Please copy each line of the records below that holds the word "srcIdx".

Data entries

══════════════════════════════

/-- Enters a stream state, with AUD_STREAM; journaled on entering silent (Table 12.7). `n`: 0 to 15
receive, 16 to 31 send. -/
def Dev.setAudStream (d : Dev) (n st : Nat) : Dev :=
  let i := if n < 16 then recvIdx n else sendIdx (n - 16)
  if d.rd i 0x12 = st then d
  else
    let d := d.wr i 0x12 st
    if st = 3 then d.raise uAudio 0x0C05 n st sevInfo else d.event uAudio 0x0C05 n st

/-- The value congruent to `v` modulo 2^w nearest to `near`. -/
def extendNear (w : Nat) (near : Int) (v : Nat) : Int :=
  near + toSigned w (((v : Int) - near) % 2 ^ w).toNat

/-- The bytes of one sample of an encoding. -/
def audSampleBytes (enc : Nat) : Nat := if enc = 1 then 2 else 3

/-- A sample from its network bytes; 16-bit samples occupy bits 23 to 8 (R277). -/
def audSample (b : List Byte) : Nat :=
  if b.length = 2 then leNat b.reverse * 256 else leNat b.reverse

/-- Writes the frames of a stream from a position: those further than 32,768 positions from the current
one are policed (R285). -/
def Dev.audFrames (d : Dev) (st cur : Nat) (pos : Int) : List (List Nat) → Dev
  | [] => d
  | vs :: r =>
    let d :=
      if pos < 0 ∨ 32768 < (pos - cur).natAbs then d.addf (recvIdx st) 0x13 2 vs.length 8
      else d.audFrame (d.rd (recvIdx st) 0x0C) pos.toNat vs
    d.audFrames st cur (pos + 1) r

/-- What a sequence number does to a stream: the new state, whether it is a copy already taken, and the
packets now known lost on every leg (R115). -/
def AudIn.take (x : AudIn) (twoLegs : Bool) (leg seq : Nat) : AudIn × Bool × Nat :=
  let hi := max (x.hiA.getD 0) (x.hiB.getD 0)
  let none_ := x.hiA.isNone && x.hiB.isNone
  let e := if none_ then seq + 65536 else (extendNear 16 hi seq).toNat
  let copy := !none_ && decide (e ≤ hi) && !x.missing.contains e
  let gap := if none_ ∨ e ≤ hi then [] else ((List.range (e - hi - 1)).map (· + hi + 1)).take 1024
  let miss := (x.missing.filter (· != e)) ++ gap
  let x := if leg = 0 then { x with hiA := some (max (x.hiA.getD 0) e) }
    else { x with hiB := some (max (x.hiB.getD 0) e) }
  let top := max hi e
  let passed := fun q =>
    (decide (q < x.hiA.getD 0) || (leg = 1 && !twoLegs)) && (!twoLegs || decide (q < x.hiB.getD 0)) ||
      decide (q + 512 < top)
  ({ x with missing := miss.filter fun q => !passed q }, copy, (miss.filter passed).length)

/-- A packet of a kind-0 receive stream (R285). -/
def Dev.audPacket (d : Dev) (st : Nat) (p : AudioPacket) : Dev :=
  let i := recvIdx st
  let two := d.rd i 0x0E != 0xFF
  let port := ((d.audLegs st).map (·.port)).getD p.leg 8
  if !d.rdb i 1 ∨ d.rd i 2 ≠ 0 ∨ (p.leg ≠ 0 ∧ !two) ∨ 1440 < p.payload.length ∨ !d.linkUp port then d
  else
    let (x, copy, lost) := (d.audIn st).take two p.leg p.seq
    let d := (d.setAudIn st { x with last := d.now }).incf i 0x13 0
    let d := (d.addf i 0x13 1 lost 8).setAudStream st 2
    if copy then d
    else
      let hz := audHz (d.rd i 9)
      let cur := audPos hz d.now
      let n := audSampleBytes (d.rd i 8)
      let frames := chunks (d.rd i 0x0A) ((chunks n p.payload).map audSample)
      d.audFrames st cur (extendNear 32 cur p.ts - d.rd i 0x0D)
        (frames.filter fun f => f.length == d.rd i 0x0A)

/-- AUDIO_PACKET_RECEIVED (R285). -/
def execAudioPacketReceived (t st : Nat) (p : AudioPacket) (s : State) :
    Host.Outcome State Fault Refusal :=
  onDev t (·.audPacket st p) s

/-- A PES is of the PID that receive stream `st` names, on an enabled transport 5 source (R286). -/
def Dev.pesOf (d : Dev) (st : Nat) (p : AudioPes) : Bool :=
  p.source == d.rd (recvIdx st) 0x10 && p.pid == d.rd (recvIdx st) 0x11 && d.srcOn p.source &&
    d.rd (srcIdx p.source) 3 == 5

══════════════════════════════

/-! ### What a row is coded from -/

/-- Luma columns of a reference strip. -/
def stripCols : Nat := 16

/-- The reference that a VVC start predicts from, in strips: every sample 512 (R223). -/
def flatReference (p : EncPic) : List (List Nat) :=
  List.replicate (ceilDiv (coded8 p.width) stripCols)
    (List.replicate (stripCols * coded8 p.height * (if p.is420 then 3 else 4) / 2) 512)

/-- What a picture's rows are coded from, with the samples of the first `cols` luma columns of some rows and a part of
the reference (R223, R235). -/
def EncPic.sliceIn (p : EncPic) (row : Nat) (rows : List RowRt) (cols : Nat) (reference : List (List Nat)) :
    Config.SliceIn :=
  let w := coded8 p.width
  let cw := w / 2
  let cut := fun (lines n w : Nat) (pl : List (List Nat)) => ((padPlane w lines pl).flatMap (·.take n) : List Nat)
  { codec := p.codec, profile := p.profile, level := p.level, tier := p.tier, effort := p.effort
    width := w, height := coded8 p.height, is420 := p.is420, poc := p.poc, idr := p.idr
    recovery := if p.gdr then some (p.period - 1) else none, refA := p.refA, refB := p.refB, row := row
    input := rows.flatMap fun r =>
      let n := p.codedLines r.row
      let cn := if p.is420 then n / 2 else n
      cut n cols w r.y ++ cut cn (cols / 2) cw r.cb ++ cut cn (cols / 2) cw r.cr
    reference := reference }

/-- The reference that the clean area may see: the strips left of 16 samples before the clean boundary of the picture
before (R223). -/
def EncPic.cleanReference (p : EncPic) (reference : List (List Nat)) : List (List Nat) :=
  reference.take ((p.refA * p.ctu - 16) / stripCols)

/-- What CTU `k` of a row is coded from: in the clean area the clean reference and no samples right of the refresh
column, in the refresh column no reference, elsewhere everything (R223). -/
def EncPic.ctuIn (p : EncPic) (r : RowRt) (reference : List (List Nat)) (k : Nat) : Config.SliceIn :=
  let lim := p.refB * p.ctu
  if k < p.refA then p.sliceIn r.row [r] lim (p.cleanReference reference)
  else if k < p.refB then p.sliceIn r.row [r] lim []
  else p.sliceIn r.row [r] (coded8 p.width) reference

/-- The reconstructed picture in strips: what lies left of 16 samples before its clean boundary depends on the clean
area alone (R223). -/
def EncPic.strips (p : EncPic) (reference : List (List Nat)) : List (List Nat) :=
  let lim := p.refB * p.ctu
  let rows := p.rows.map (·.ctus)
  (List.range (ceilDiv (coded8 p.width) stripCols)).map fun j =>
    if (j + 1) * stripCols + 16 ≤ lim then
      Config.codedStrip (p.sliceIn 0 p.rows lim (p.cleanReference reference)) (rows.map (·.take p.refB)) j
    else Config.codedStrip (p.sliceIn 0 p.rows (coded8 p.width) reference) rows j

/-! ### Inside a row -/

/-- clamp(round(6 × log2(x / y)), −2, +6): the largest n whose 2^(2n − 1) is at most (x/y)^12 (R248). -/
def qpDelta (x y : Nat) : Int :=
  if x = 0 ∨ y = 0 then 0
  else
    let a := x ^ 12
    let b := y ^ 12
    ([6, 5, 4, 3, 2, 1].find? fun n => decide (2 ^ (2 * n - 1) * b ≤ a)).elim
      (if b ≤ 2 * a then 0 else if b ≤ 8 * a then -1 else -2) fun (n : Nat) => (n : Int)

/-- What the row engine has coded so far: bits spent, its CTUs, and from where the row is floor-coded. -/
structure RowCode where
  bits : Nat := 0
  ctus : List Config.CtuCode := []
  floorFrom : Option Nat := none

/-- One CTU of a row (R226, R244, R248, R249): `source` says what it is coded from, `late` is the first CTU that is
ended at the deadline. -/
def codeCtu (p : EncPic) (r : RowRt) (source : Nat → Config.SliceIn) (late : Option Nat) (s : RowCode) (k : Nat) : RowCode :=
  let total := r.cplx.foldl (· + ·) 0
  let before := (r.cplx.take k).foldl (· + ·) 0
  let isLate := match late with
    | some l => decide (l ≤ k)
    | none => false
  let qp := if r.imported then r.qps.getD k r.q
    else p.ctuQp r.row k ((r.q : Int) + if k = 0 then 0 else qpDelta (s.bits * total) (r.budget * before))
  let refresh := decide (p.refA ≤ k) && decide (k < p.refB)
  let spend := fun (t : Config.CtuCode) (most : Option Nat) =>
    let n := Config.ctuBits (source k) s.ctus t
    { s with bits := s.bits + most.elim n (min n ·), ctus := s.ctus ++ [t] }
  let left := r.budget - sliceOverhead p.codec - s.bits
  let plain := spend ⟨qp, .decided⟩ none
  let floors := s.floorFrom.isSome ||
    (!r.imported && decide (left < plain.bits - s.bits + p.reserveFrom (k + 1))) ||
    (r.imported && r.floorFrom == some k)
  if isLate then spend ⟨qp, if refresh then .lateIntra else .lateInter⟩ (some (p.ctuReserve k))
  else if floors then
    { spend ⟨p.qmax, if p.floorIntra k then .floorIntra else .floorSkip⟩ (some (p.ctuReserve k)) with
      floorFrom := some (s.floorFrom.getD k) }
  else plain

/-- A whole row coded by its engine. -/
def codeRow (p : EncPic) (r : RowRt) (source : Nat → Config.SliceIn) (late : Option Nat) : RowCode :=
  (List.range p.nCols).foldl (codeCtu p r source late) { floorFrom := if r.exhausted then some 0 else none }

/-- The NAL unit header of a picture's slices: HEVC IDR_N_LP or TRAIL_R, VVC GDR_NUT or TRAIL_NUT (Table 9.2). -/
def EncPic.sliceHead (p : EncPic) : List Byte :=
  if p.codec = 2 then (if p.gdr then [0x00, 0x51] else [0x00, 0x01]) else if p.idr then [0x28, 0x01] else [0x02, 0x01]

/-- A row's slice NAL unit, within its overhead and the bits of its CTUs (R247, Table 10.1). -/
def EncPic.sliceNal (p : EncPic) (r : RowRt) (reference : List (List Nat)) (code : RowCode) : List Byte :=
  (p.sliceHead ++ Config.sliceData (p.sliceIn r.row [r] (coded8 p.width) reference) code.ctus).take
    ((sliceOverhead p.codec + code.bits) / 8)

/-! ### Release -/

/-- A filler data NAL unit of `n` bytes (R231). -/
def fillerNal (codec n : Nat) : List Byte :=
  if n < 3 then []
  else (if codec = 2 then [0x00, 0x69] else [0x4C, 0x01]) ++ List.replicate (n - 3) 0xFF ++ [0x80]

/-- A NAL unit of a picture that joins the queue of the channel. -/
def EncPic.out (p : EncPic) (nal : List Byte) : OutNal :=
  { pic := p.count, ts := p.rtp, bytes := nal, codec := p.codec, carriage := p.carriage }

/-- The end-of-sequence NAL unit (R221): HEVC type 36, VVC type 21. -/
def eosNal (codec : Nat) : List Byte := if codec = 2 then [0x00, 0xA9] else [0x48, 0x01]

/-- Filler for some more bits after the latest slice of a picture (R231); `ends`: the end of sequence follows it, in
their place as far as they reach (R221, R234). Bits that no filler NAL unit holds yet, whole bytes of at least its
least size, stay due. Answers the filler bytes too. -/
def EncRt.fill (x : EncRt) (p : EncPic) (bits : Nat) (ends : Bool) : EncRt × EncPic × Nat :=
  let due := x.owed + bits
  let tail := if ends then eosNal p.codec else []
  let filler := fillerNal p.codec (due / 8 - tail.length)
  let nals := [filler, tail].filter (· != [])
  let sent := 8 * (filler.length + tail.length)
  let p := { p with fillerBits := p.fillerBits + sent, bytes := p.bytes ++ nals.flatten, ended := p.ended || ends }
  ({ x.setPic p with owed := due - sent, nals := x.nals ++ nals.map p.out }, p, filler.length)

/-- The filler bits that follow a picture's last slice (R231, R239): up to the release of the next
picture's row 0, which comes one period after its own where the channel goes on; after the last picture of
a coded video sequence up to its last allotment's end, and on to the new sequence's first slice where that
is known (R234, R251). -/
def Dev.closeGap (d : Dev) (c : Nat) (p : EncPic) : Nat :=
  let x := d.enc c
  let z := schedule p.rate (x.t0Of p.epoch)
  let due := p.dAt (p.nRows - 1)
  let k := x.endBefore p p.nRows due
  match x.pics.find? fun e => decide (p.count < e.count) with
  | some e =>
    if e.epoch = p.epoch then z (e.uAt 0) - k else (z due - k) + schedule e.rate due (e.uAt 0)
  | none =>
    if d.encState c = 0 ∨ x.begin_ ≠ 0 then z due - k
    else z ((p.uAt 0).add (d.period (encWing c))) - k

══════════════════════════════

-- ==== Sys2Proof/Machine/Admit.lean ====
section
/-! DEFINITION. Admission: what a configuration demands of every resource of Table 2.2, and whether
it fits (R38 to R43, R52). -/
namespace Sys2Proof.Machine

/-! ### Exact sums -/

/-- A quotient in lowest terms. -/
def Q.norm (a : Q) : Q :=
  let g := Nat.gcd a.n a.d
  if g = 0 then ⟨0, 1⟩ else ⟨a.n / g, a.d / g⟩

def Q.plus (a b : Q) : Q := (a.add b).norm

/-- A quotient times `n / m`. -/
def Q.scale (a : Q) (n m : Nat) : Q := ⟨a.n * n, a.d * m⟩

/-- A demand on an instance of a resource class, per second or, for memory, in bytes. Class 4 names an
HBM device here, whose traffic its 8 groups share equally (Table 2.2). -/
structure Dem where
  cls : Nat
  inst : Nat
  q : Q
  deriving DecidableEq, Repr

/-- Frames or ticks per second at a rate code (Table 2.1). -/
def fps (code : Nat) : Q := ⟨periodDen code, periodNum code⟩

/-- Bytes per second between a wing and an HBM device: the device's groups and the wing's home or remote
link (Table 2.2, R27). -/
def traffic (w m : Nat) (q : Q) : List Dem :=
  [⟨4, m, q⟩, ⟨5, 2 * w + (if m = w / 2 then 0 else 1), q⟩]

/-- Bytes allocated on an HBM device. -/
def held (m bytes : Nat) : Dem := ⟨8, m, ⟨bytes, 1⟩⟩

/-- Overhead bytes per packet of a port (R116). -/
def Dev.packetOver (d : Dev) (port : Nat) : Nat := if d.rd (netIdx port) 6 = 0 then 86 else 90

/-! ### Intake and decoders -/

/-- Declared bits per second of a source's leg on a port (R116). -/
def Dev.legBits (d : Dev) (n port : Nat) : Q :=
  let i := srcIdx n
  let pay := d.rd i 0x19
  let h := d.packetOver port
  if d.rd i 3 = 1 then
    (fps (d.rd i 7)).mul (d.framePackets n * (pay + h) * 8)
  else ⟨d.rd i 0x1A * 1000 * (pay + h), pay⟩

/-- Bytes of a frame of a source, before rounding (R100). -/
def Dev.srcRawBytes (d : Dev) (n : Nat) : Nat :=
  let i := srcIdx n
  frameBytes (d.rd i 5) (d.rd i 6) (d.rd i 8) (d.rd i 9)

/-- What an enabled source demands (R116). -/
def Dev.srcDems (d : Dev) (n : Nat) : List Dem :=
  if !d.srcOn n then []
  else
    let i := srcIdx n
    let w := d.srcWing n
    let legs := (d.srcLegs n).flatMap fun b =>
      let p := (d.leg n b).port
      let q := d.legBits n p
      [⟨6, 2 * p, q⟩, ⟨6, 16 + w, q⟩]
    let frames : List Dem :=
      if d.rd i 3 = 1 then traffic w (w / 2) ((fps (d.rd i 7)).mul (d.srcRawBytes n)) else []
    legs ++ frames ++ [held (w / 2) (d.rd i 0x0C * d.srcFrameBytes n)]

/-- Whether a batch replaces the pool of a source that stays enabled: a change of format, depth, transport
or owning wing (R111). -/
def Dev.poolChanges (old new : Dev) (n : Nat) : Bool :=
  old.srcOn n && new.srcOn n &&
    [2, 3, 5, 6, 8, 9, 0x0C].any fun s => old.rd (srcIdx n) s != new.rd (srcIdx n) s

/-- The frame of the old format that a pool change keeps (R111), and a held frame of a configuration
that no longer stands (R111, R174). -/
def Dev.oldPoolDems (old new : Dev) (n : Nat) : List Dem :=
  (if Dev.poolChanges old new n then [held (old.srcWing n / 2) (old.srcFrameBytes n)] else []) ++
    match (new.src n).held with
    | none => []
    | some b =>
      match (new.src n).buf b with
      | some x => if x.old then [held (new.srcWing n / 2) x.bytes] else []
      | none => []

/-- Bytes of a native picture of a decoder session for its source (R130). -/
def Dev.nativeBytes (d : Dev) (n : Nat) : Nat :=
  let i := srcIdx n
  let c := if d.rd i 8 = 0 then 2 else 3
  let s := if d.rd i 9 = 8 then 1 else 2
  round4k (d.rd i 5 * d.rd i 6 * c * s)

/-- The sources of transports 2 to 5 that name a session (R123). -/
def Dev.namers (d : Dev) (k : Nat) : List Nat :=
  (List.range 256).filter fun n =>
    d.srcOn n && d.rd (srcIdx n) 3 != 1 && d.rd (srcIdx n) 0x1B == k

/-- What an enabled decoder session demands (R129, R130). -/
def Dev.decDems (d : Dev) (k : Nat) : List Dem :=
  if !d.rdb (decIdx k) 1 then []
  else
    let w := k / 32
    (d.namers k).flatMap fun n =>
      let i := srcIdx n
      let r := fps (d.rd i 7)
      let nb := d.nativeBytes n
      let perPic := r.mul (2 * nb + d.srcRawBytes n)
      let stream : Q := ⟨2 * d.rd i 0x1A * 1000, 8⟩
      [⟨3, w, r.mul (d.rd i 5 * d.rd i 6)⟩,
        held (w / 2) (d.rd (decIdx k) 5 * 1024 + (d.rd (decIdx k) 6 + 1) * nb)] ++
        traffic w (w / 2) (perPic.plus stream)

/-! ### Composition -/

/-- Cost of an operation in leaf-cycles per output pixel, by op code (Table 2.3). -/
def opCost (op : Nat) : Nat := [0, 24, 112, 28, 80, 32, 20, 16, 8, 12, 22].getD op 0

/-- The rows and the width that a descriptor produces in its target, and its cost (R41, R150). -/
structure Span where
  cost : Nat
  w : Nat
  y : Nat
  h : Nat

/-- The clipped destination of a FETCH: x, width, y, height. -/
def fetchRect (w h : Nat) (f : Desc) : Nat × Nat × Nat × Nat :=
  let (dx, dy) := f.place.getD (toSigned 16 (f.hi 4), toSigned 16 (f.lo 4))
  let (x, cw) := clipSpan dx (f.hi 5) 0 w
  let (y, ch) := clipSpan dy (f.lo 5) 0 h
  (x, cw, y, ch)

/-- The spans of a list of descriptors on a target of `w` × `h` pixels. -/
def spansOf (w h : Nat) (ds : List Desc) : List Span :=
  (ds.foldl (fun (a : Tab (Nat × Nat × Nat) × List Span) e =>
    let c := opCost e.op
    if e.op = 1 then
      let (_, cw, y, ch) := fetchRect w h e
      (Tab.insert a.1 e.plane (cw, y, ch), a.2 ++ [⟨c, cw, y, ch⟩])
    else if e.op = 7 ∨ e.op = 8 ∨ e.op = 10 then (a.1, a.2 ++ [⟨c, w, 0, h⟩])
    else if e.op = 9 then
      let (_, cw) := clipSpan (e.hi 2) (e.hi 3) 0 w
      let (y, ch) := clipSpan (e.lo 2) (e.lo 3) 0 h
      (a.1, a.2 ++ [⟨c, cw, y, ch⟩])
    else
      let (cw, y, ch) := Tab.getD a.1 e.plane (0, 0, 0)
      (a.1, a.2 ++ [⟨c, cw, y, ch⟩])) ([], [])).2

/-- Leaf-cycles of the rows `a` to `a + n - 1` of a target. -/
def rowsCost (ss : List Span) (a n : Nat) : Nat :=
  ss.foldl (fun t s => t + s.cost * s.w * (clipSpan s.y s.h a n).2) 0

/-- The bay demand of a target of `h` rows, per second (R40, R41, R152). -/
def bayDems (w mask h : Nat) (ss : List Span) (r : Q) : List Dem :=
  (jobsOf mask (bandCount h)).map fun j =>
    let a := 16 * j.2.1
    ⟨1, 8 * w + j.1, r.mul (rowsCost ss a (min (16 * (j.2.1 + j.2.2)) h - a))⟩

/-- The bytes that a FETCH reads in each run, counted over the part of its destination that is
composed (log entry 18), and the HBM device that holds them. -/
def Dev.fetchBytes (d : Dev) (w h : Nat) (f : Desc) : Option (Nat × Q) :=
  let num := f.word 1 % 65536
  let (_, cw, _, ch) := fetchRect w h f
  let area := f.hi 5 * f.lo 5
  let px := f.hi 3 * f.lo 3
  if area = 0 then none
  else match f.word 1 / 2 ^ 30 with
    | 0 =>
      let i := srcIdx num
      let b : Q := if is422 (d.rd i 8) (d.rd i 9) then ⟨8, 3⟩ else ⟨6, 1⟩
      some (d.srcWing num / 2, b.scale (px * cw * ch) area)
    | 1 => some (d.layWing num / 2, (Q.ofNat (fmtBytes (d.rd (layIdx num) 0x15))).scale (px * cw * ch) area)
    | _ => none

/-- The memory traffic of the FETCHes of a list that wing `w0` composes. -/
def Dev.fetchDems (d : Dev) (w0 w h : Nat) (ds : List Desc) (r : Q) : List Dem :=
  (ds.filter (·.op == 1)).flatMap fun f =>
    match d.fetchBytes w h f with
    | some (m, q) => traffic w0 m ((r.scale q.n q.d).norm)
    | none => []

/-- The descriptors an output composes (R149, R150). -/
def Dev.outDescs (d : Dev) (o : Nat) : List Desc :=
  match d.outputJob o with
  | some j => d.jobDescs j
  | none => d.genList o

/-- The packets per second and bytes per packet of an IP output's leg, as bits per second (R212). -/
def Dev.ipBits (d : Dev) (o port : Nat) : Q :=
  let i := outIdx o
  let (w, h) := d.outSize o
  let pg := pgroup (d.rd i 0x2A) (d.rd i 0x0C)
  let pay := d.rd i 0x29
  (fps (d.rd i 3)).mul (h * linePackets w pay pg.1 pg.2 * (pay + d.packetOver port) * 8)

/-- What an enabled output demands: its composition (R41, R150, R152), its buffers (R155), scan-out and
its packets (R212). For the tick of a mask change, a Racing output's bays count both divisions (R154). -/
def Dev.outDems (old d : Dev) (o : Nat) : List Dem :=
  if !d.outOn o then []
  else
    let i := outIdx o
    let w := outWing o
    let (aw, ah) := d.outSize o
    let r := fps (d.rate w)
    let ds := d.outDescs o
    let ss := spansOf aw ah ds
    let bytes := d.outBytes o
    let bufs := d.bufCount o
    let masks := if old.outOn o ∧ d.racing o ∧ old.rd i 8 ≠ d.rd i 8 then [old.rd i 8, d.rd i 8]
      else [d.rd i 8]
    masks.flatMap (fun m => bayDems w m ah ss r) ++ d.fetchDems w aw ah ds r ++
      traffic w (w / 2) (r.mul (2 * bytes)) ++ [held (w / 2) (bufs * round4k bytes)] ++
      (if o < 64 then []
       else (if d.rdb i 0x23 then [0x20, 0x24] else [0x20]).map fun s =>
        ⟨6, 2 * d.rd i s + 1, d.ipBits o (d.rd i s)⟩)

══════════════════════════════

__Response to the exercise__:
    d.rd (srcIdx p.source) 3 == 5
  let i := srcIdx n
  let i := srcIdx n
    let i := srcIdx n
    [2, 3, 5, 6, 8, 9, 0x0C].any fun s => old.rd (srcIdx n) s != new.rd (srcIdx n) s
  let i := srcIdx n
    d.srcOn n && d.rd (srcIdx n) 3 != 1 && d.rd (srcIdx n) 0x1B == k
      let i := srcIdx n
      let i := srcIdx num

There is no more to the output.